Neurotransmitters that may be modulated by antipsychotics for a therapeutic effect include dopamine, serotonin (also called 5-hydroxytryptamine (5-HT)), and norepinephrine (NE).

Mechanism of action

  • Blockade of postsynaptic dopamine D2 receptors in the mesolimbic pathway → relief of psychotic symptoms
  • Blockade in mesocortical, nigrostriatal, and tuberoinfundibular pathways → adverse effects
  • Low-potency agents have a greater affinity for:
    • Alpha-adrenergic receptors
    • Histaminergic receptors
    • Muscarinic receptors

Physiologic effects

  • Dopaminergic receptors:
    • Subtypes D1 and D2 are pharmacologic targets.
    • D1-like receptors are excitatory.
    • D2-like receptors are inhibitory.
    • D2 receptors are expressed on dopaminergic neurons as presynaptic and postsynaptic receptors.
  • Dopamine hypothesis of schizophrenia:
    • Dopamine hyperfunction in the striatum (mesolimbic tract) → “positive symptoms”; 1st-generation antipsychotics (FGAs) reduce:
      • Delusions
      • Hallucinations
      • Paranoia
      • Mania
      • Aggressiveness
    • Dopamine hypofunction in the prefrontal cortex (mesocortical tract) → negative and cognitive symptoms:
      • Blunted affect, anhedonia, avolition, social withdrawal
      • Impairment of attention, working memory, and executive function
    • High doses of psychostimulants can cause psychosis.
  • Effects of increasing dopamine in the other 2 dopaminergic tracts in the brain:
    • In the nigrostriatal tract: improves extrapyramidal function such as symptoms of Parkinson’s disease
    • In the chemoreceptor zone (vomiting center of the brain): anorexia, nausea/vomiting
  • Serotonergic (5-HT) receptors:
    • Major serotonin-producing neurons are located in the raphe nuclei in the brainstem.
    • 5-HT is synthesized in serotonergic nerve terminals:
      • Upon the propagation of an action potential down the neuron → storage vesicles fuse with the presynaptic membrane → release neurotransmitters into the synaptic cleft 
      • 5-HT activity is terminated by the serotonin transporter → reuptake of 5-HT into the serotonergic nerve terminal
      • 5-HT can then be reloaded into vesicles or metabolized on the outer mitochondrial membrane in nerve terminals.
  • Serotonin hypothesis of schizophrenia: Hyperactivation of cortical 5-HT2A receptors on glutamatergic pyramidal neurons → ↑ glutamate release in the ventral tegmental area (VTA) → overactivation of the mesolimbic pathway → ↑ dopamine release in the striatum

Pharmacokinetics and Classification

Pharmacokinetics

There are numerous medications with unique pharmacokinetics.

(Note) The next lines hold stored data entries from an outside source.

-- ==== Sys2Proof/Laws/Plane.lean ====
section
/-! SUPPORT. The laws of the matrix planes: reading after writing, and what a list of stamps leaves. -/

namespace Sys2Proof.Laws

open Sys2Proof.Machine

/-- A cell outside the plane holds nothing. -/
theorem cell_outside (p : Plane) {r c : Nat} (h : ¬(r < 177 ∧ c < 177)) : p.cell? r c = none := by
  simp [Plane.cell?, h]

/-- What a cell holds after one write. -/
theorem cell_put (p : Plane) (r c r' c' : Nat) (x : Bool) :
    (Plane.put p r c x).cell? r' c' =
      if r' = r ∧ c' = c ∧ r < 177 ∧ c < 177 then some x else p.cell? r' c' := by
  unfold Plane.put
  split
  · next h =>
    unfold Plane.cell?
    split
    · next h' =>
      by_cases hr : r = r'
      · subst hr
        by_cases hc : c = c'
        · subst hc
          simp [h]
        · simp [hc, Ne.symm hc]
      · simp [hr, Ne.symm hr]
    · next h' =>
      have : ¬(r' = r ∧ c' = c ∧ r < 177 ∧ c < 177) := by
        rintro ⟨rfl, rfl, h1, h2⟩
        exact h' ⟨h1, h2⟩
      simp [this]
  · next h =>
    have : ¬(r' = r ∧ c' = c ∧ r < 177 ∧ c < 177) := fun hh => h ⟨hh.2.2.1, hh.2.2.2⟩
    simp [this]

/-- A write leaves every other cell alone. -/
theorem cell_put_ne (p : Plane) {r c r' c' : Nat} (x : Bool) (h : ¬(r' = r ∧ c' = c)) :
    (Plane.put p r c x).cell? r' c' = p.cell? r' c' := by
  rw [cell_put, if_neg]
  rintro ⟨h1, h2, -⟩
  exact h ⟨h1, h2⟩

/-- A filled plane holds the same everywhere. -/
theorem cell_filled (x : Bool) {r c : Nat} (hr : r < 177) (hc : c < 177) :
    (Plane.filled x).cell? r c = some x := by
  simp [Plane.cell?, Plane.filled, hr, hc]

/-- A plane nothing has written holds nothing. -/
@[simp] theorem cell_unwritten (r c : Nat) : Plane.unwritten.cell? r c = none := by
  simp [Plane.cell?, Plane.unwritten]

/-- Two planes with the same cells are the same plane. -/
theorem plane_ext {p q : Plane} (h : ∀ r c, p.cell? r c = q.cell? r c) : p = q := by
  apply Vector.ext
  intro r hr
  apply Vector.ext
  intro c hc
  have := h r c
  simpa [Plane.cell?, hr, hc] using this

/-- Writing the cells of a list in turn leaves a cell that the list does not name alone. -/
theorem cell_foldl_put_notMem (f : Stamp → Bool) (l : List Stamp) (p : Plane) {r c : Nat}
    (h : ∀ st ∈ l, ¬(st.row = r ∧ st.col = c)) :
    (l.foldl (fun d st => Plane.put d st.row st.col (f st)) p).cell? r c = p.cell? r c := by
  induction l generalizing p with
  | nil => rfl
  | cons st l ih =>
    rw [List.foldl_cons, ih _ fun st' h' => h st' (List.mem_cons_of_mem _ h')]
    refine cell_put_ne p _ fun hh => h st List.mem_cons_self ⟨hh.1.symm, hh.2.symm⟩

/-- Writing the cells of a list in turn leaves, in a cell that the list names with one value only, that value. -/
theorem cell_foldl_put_mem (f : Stamp → Bool) (l : List Stamp) (p : Plane) {r c : Nat} {x : Bool}
    (hr : r < 177) (hc : c < 177) (hmem : ∃ st ∈ l, st.row = r ∧ st.col = c)
    (hval : ∀ st ∈ l, st.row = r → st.col = c → f st = x) :
    (l.foldl (fun d st => Plane.put d st.row st.col (f st)) p).cell? r c = some x := by
  induction l generalizing p with
  | nil => simp at hmem
  | cons st l ih =>
    rw [List.foldl_cons]
    by_cases hl : ∃ st' ∈ l, st'.row = r ∧ st'.col = c
    · exact ih _ hl fun st' h' => hval st' (List.mem_cons_of_mem _ h')
    · rw [cell_foldl_put_notMem f l _ fun st' h' hh => hl ⟨st', h', hh⟩]
      obtain ⟨st', hm, hrow, hcol⟩ := hmem
      rcases List.mem_cons.1 hm with rfl | hm
      · rw [cell_put, if_pos ⟨hrow.symm, hcol.symm, by omega, by omega⟩, hval _ List.mem_cons_self hrow hcol]
      · exact absurd ⟨st', hm, hrow, hcol⟩ hl

/-- Stamps leave both planes of a cell they do not name alone. -/
theorem stamp_notMem (p : Planes) (l : List Stamp) {r c : Nat} (h : ∀ st ∈ l, ¬(st.row = r ∧ st.col = c)) :
    (p.stamp l).dark.cell? r c = p.dark.cell? r c ∧ (p.stamp l).rsv.cell? r c = p.rsv.cell? r c :=
  ⟨cell_foldl_put_notMem Stamp.dark l p.dark h, cell_foldl_put_notMem (fun _ => true) l p.rsv h⟩

/-- A cell that stamps name with one value only is reserved and holds that value. -/
theorem stamp_mem (p : Planes) (l : List Stamp) {r c : Nat} {x : Bool} (hr : r < 177) (hc : c < 177)
    (hmem : ∃ st ∈ l, st.row = r ∧ st.col = c) (hval : ∀ st ∈ l, st.row = r → st.col = c → st.dark = x) :
    (p.stamp l).dark.cell? r c = some x ∧ (p.stamp l).rsv.cell? r c = some true :=
  ⟨cell_foldl_put_mem Stamp.dark l p.dark hr hc hmem hval,
   cell_foldl_put_mem (fun _ => true) l p.rsv hr hc hmem fun _ _ _ _ => rfl⟩

end Sys2Proof.Laws
end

  • FGAs act at the D2 receptor.
  • Well absorbed:
    • Cross the blood-brain barrier easily
    • Have long half-lives:
      • Half-lives of orally administered drugs vary from 2 hours (chlorpromazine) to 55 hours (pimozide).
      • IM dosing of some FGAs (e.g., the half-life of IM haloperidol decanoate is 3 weeks; dosed monthly)
    • Cytochrome P450 (CYP) inhibitors will prolong the action of FGAs:
      • Different FGAs use any or all of the CYP2D6, 3A4, and 1A2 pathways.
      • Other medications that are substrates for these pathways may cause overdose symptoms.
  • FGAs need 1–2 weeks for full effect.
  • All FGAs except haloperidol block the H1 histamine receptor.
  • Highly lipid-soluble compounds, some of which can be used as a long-acting injection (every 2–4 weeks)
  • Elimination: excreted in the urine and feces

Classification

The FGAs can be classified based on their potency:

  • High-potency FGAs:
    • Low activity at the histaminic and muscarinic receptors
    • Minimally associated with the following adverse effects:
      • Sedation
      • Weight gain
      • Anticholinergic activity
    • High risk for extrapyramidal side effects (EPS) with all of the high-potency FGAs:
      • Dystonia
      • Bradykinesia
      • Akathisia
    • Examples:
      • Fluphenazine (Prolixin)
      • Haloperidol (Haldol)
      • Loxapine (Loxitane)
      • Perphenazine (generic)
      • Pimozide (Orap)
      • Thiothixene (Navane)
      • Trifluoperazine (Stelazine)
  • Low-potency FGAs:
    • Lower affinity for dopamine receptors; thus, higher doses are needed
    • Higher incidence of anticholinergic and antihistamine side effects
    • Lower incidence of EPS and neuroleptic malignant syndrome (NMS)
    • Examples:
      • Chlorpromazine (Thorazine)
      • Thioridazine (formerly Mellaril, the branded product was withdrawn worldwide in 2005 because it caused severe cardiac arrhythmias. However, generic versions are still available in the US.)

Indications

  • Conditions treated using high-potency antipsychotics: 
    • Schizophrenia:
      • Reduces the “positive” symptoms (e.g., delusions, aggressiveness)
      • FGAs have few effects on the “negative” symptoms (e.g., anhedonia, social withdrawal).
      • 2nd-generation antipsychotics: more effective at reducing neurocognitive impairment
    • Psychosis
    • Mania associated with bipolar disorder:
      • Used in conjunction with mood stabilizers (e.g., lithium, valproic acid, and lamotrigine)
      • FGAs act rapidly → antimanic effect (mood stabilizers have a latency period before they take effect)
    • Tic disorder (Tourette syndrome)
    • Treatment-resistant depression: adjuvant therapy in combination with an antidepressant
    • Dementia:
      • Used cautiously in individuals with severe dementia
      • Used in individuals who are aggressive or pose danger to themselves or others
  • Low-potency antipsychotics: chlorpromazine (Thorazine)
    • Used for the same conditions listed above
      • Used to relieve prolonged hiccups
      • Used to treat severe behavioral problems in children
    • Reduces aggressive behavior, hallucinations, suicidal/homicidal thoughts

Adverse Effects

The adverse effects of FGAs are due to dopamine blockade.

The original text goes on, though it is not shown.